» **AIM OF THE EXERCISE**: Up to and including the line containing "first byte. -/", set down each line of the entries below exactly, starting from the first, and leave out the rest.

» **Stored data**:
---------------

-- ==== Sys2Proof/Machine/Async.lean ====
section
/-! DEFINITION. The async instructions TLD, TST, TCOPY, TMCAST and TPERM (16 R399 to R409): the probe of their ranges, their
plans, their claims, source reads, writes and completion (08 R208, R221 to R226, 11 R285, 17 R426). -/

namespace Sys2Proof.Machine
open Sys2Proof.Irnov

/-! ## Ranges (07 R175, R197) -/

/-- A failing check of a range: cause code, DETAIL, address. -/
abbrev RFail := Nat × Nat × W64

/-- A range of global memory at global address ga, page by page, with the virtual address of its first byte. -/
def globRange (s : Chip) (w : HalfId) (asid : Nat) (store : Bool) (ga n : Nat) (va : W64) :
    Except RFail (List Piece) × Chip :=
  (piecesOf ga n).foldl (fun (st : Except RFail (List Piece) × Chip) pc =>
    match st with
    | (.error x, s) => (.error x, s)
    | (.ok ps, s) =>
      let at_ := va + BitVec.ofNat 64 (pc.1 - ga)
      if pc.1 ≥ 2 ^ 48 then (.error (3, 1, at_), s)
      else match probeGlobal s w asid (if store then .store else .load) pc.1 with
        | (.error (code, detail), s) => (.error (code, detail, at_), s)
        | (.ok t, s) => (.ok (ps ++ [⟨true, t.addr, pc.2, at_, pc.1, cpInsert t.cp (if store then 1 else 2)⟩]), s)) (.ok [], s)

/-- The lowest address of scratchpad apertures. -/
def scratchBase : Nat := 0xFFFE000000000000

/-- The pieces of one range of n bytes, checked in the order of R197. -/
def probeRange (s : Chip) (w : HalfId) (c : Ctx) (store scrOk globOk : Bool) (e : Nat) (va : W64) (n : Nat) :
    Except RFail (List Piece) × Chip :=
  let ap := va.toNat / 2 ^ 48
  let off := va.toNat % 2 ^ 48
  if n = 0 then (.ok [], s)
  else if ap = 0xFFFE then
    let lim := c.splim - c.spbase
    if !scrOk then (.error (4, 1, va), s)
    else if off ≥ 2 ^ 19 then (.error (4, 3, va), s)
    else if off + n > lim then (.error (4, 3, BitVec.ofNat 64 (scratchBase + max off lim)), s)
    else (.ok [⟨false, e * Config.scratchBytes + c.spbase + off, n, va, 0, none⟩], s)
  else if !globOk ∧ (ap = 0 ∨ ap = 0xFFFD) then (.error (4, 1, va), s)
  else if ap = 0 then globRange s w (c.half w.spare).asid.toNat store off n va
  else if ap = 0xFFFD then
    let size := stackSize s c
    match globRange s w (c.half w.spare).asid.toNat store (stackGlobal s c off) (min n (size - off)) va with
    | (.error x, s) => (.error x, s)
    | (.ok ps, s) =>
      if off + n > size then (.error (4, 3, BitVec.ofNat 64 (0xFFFD000000000000 + max off size)), s) else (.ok ps, s)
  else (.error (3, 1, va), s)

/-- A range to be probed. -/
structure RangeReq where
  store : Bool
  scrOk : Bool
  globOk : Bool
  engine : Nat
  va : W64
  n : Nat
deriving DecidableEq, Repr

/-- Probe several ranges: the pieces of each, in order, and every failure. -/
def probeRanges (s : Chip) (w : HalfId) (c : Ctx) (rs : List RangeReq) : List (List Piece) × List RFail × Chip :=
  rs.foldl (fun (st : List (List Piece) × List RFail × Chip) (r : RangeReq) =>
    match probeRange st.2.2 w c r.store r.scrOk r.globOk r.engine r.va r.n with
    | (.ok ps, s) => (st.1 ++ [ps], st.2.1, s)
    | (.error f, s) => (st.1 ++ [[]], st.2.1 ++ [f], s)) ([], [], s)

/-- The trap that an engine's failures give: the lowest failing address (R197). A walk that is held, with code 0, goes first. -/
def rangeCause (e : Nat) (fs : List RFail) : Option Cause :=
  let held := fs.filter fun f => f.1 == 0
  ((if held.isEmpty then fs else held).foldl (fun (b : Option RFail) f => match b with
    | none => some f
    | some x => if f.2.2.toNat < x.2.2.toNat then some f else b) none).map fun f => ⟨f.1, f.2.1, f.2.2, 7, 16 * e⟩

/-- The trap of an operation whose first misaligned address is given: an aperture comes before alignment, and alignment before the
other checks (R197). -/
def copyCause (e : Nat) (misaligned : Option W64) (fs : List RFail) : Option Cause :=
  match misaligned with
  | none => rangeCause e fs
  | some x => match rangeCause e (fs.filter fun f => f.2.1 == 1) with
    | some c => some c
    | none => some ⟨5, 2, x, 7, 16 * e⟩

/-! ## Plans -/

/-- The global lines of pieces. -/
def pieceLines (ps : List Piece) : List Nat := ((ps.filter (·.glob)).flatMap fun p => linesOf p.addr p.len).eraseDups

def pieceTouch (store : Bool) (ps : List Piece) : List (Nat × Bool) :=
  ((ps.filter (·.glob)).map fun p => (p.ga / 4096 * 4096, store)).eraseDups

def piecesLen (ps : List Piece) : Nat := ps.foldl (fun a p => a + p.len) 0

/-- An operation of an instruction; its number, group and place are given when the bundle performs. -/
def mkAsync (w : HalfId) (c : Ctx) (co : Core) (e : Nat) (sy : Sync) (plan : APlan) (claims : List Nat) (bytes : Nat)
    (sent : Bool) : Async :=
  { id := 0, who := ⟨w.die, w.core, w.ctx, w.spare, c.task, c.member, c.task⟩, engine := e, sync := sy, plan := plan
    claims := claims, seen := [], group := 0, seq := 0
    bar := match sy with | .barrier n => (co.crews.find? c.task).bind fun cr => cr.bars[n]? | .flag _ => none
    out := none, unacked := 0, sent := sent, bytes := bytes, ecode := 0, erow := 0, poison := none }

/-- The engines of a half that work, in ascending order, each planned by f; the first trap stops. -/
def planEngines (s : Chip) (es : List Nat) (f : Nat → Chip → Except Cause (List (Nat × Bool) × Async) × Chip) :
    Except Cause (List (Nat × Bool) × List Async) × Chip :=
  es.foldl (fun (st : Except Cause (List (Nat × Bool) × List Async) × Chip) e =>
    match st with
    | (.error x, s) => (.error x, s)
    | (.ok (tc, ops), s) =>
      match f e s with
      | (.error x, s) => (.error x, s)
      | (.ok (t, a), s) => (.ok ((tc ++ t).eraseDups, ops ++ [a]), s)) (.ok ([], []), s)

def asyncDone (sy : Sync) (r : Except Cause (List (Nat × Bool) × List Async) × Chip) : Except Cause DPlan × Chip :=
  match r with
  | (.error x, s) => (.error x, s)
  | (.ok (tc, ops), s) => (.ok ⟨tc, .async sy ops⟩, s)

/-- Active engines of a half. -/
def activeOf (h : Half) : List Nat := (List.range 16).filter h.mask.getLsbD

/-- The virtual address of row i of an engine's scratchpad tile (R366). -/
def tileVa (t : W64) (sh : W32) (i : Nat) : W64 :=
  BitVec.ofNat 64 (scratchBase + 64 * (t.toNat / 64 % 2 ^ 13) + 32 * shStride sh * i)

/-- Engine e's global address of a tile instruction; none when a vector pair turns it off (R399). -/
def tileBase (c : Ctx) (h : Half) (a : Addr) (e : Nat) : Option W64 :=
  match a.base with
  | .scalar _ => some (scalarVa h a)
  | .pair n => if laneOn c n (16 * e) then some (laneAddr c n a.disp (16 * e)) else none

/-- TLD and TST (R399). -/
def tilePlan (s : Chip) (w : HalfId) (c : Ctx) (store : Bool) (sy : Sync) (t hT hG : Nat) (a : Addr) :
    Except Cause DPlan × Chip :=
  let h := c.half w.spare
  let work := (activeOf h).filter fun e =>
    shRows (c.rdH e hT) != 0 && shK (c.rdH e hG) != 0 && (tileBase c h a e).isSome
  asyncDone sy <| planEngines s work fun e s =>
    let lr := shK (c.rdH e hG)
    let ga := (tileBase c h a e).getD 0
    let rows := List.range (shRows (c.rdH e hT))
    let reqs := rows.flatMap fun i =>
      [⟨store, false, true, e, ga + BitVec.ofNat 64 (32 * shStride (c.rdH e hG) * i), lr⟩,
       (⟨!store, true, false, e, tileVa (h.rdT t) (c.rdH e hT) i, lr⟩ : RangeReq)]
    let (ps, fs, s) := probeRanges s w c reqs
    match rangeCause e fs with
    | some x => (.error x, s)
    | none =>
      let g := fun i => ps.getD (2 * i) []
      let p := fun i => ps.getD (2 * i + 1) []
      let arows := rows.map fun i => if store then (⟨i, p i, [g i], [], 0⟩ : ARow) else ⟨i, g i, [p i], [], 0⟩
      let glob := rows.flatMap g
      (.ok (pieceTouch store glob, mkAsync w c (s.coreOf w) e sy (.rows 0 false arows) (if store then pieceLines glob else [])
        (rows.length * lr) true), s)

/-- Word k of the descriptor of engine e in v n (R404). -/
def descWord (c : Ctx) (n e k : Nat) : Nat := (c.lane n (16 * e + 2 * k)).toNat + 2 ^ 32 * (c.lane n (16 * e + 2 * k + 1)).toNat

/-- Bits [hi:lo] of a word. -/
def bitsHL (x hi lo : Nat) : Nat := x / 2 ^ lo % 2 ^ (hi + 1 - lo)

/-- Element size of a reduce operator (R407); 0 is none or reserved. -/
def reduceSize (op : Nat) : Nat :=
  match op with
  | 1 | 5 | 7 | 8 | 9 | 10 => 4
  | 2 | 3 => 2
  | 4 | 6 | 11 | 12 | 13 => 8
  | _ => 0

/-- Whether two byte ranges overlap. -/
def overlap2 (a n b m : Nat) : Bool := decide (a < b + m) && decide (b < a + n)

/-- ILLEGAL of a descriptor names the D slot (R404). -/
def descIllegal : Cause := ⟨0x02, 0, 0, 7, 0⟩

/-- TCOPY's and TMCAST's descriptor (R404). -/
structure CopyDesc where
  src : W64
  dst : W64
  rows : Nat
  len : Nat
  sp : Nat
  dp : Nat
  emask : Nat
  op : Nat
  deng : Nat
  ord : Bool
  peer : Bool
  nr : Nat
  drank : Nat
deriving DecidableEq, Repr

---------------

» **ANSWER**:
-- ==== Sys2Proof/Machine/Async.lean ====
section
/-! DEFINITION. The async instructions TLD, TST, TCOPY, TMCAST and TPERM (16 R399 to R409): the probe of their ranges, their
plans, their claims, source reads, writes and completion (08 R208, R221 to R226, 11 R285, 17 R426). -/

namespace Sys2Proof.Machine
open Sys2Proof.Irnov

/-! ## Ranges (07 R175, R197) -/

/-- A failing check of a range: cause code, DETAIL, address. -/
abbrev RFail := Nat × Nat × W64

/-- A range of global memory at global address ga, page by page, with the virtual address of its first byte. -/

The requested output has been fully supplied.